Task goal: All lines from the one with "(sensor : Option" through the last line of the data below should be copied exactly; please add nothing.

Source material:
-- ==== Sys2Proof/Machine/Registry.lean ====
section
/-! DEFINITION. The PacketSpec registry and construction (10_state.md rules R25 to R30;
70_reset_and_hazards.md rule R203). -/

namespace Sys2Proof.Machine

/-- `width(k)` in bytes (42_deserializer.md rule R150). -/
def width : Kind → Nat
  | .u8 => 1
  | .u16 => 2
  | .u32 => 4
  | .i16 => 2
  | .i32 => 4
  | .f32 => 4

/-- The sum of the widths of a layout (10_state.md rule R27). -/
def widthSum : List Kind → Nat
  | [] => 0
  | k :: ks => width k + widthSum ks

/-- `Lookup(t)` (10_state.md rule R30). -/
def lookup : Registry → Byte → Option PacketSpec
  | [], _ => none
  | (t', spec) :: r, t => if t' = t then some spec else lookup r t

/-- The registry invariant (R27). -/
def specLegal (spec : PacketSpec) : Bool := decide (widthSum spec.layout = spec.payloadLength.toNat)

/-- A registry in its canonical form, every spec of it legal (R25, R27). -/
def registryLegal (r : Registry) : Bool :=
  decide ((r.map (·.1.toNat)).Pairwise (· < ·)) && r.all fun e => specLegal e.2

/-- The kinds of a list of descriptor bytes, none if one is illegal (10_state.md rule R28,
30_encoding.md rule R88). -/
def layoutKinds : List Byte → Option (List Kind)
  | [] => some []
  | b :: bs =>
    match descriptorKind b, layoutKinds bs with
    | some k, some ks => some (k :: ks)
    | _, _ => none

/-- The checks of R27 and R28 on one spec: the spec, or none where it must be refused. -/
def checkSpec (r : RawSpec) : Option PacketSpec :=
  match layoutKinds r.descriptors with
  | some ks =>
    if r.payloadLength ≤ maxPayloadLen ∧ widthSum ks = r.payloadLength then
      some { payloadLength := BitVec.ofNat 8 r.payloadLength, layout := ks }
    else none
  | none => none

/-- The 256 tags, lowest first. -/
def allTags : List Byte := (List.range 256).map (BitVec.ofNat 8)

/-- A tag registered with a spec that fails a check (R203). -/
def failingTag (raw : RawCfg) (t : Byte) : Bool :=
  match raw.registry t with
  | some r => (checkSpec r).isNone
  | none => false

/-- The checked spec of a tag, if it is registered. -/
def checkedSpec (raw : RawCfg) (t : Byte) : Option PacketSpec := (raw.registry t).bind checkSpec

/-- The configuration of a raw configuration, each of whose specs passes its checks. -/
def checkedCfg (raw : RawCfg) : Cfg :=
  { syncByte := raw.syncByte, sourceKind := raw.sourceKind, readyThreshold := raw.readyThreshold,
    registry := allTags.filterMap fun t => (checkedSpec raw t).map fun spec => (t, spec) }

/-- Construction (R203): a block in the reset state, or a configuration error that names the lowest
failing tag, and then no block. -/
def construct (raw : RawCfg) : Except ConfigError State :=
  match allTags.find? (failingTag raw) with
  | some t => .error ⟨t⟩
  | none => .ok (State.constructed (checkedCfg raw))

/-- The raw spec of the GPS layout (30_encoding.md rule R92). -/
def gpsRaw : RawSpec :=
  { payloadLength := 48, descriptors := gpsLayout.map Kind.descriptor }

/-- A deployment's configuration from its OPEN parameters (00_scope.md rule R8): the GPS spec at
`TAG_GPS`, the sensor spec, if any, at `TAG_SENSOR` (30_encoding.md rules R92 and R93, log 18). -/
def deployment (kind : SourceKind) (threshold : Nat) (tagGps tagSensor : Byte)
    (sensor : Option RawSpec) : RawCfg :=
  { syncByte := syncByteAA, sourceKind := kind, readyThreshold := threshold,
    registry := fun t => if t = tagGps then some gpsRaw else if t = tagSensor then sensor else none }

end Sys2Proof.Machine
end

The answer:
    (sensor : Option RawSpec) : RawCfg :=
  { syncByte := syncByteAA, sourceKind := kind, readyThreshold := threshold,
    registry := fun t => if t = tagGps then some gpsRaw else if t = tagSensor then sensor else none }

end Sys2Proof.Machine
end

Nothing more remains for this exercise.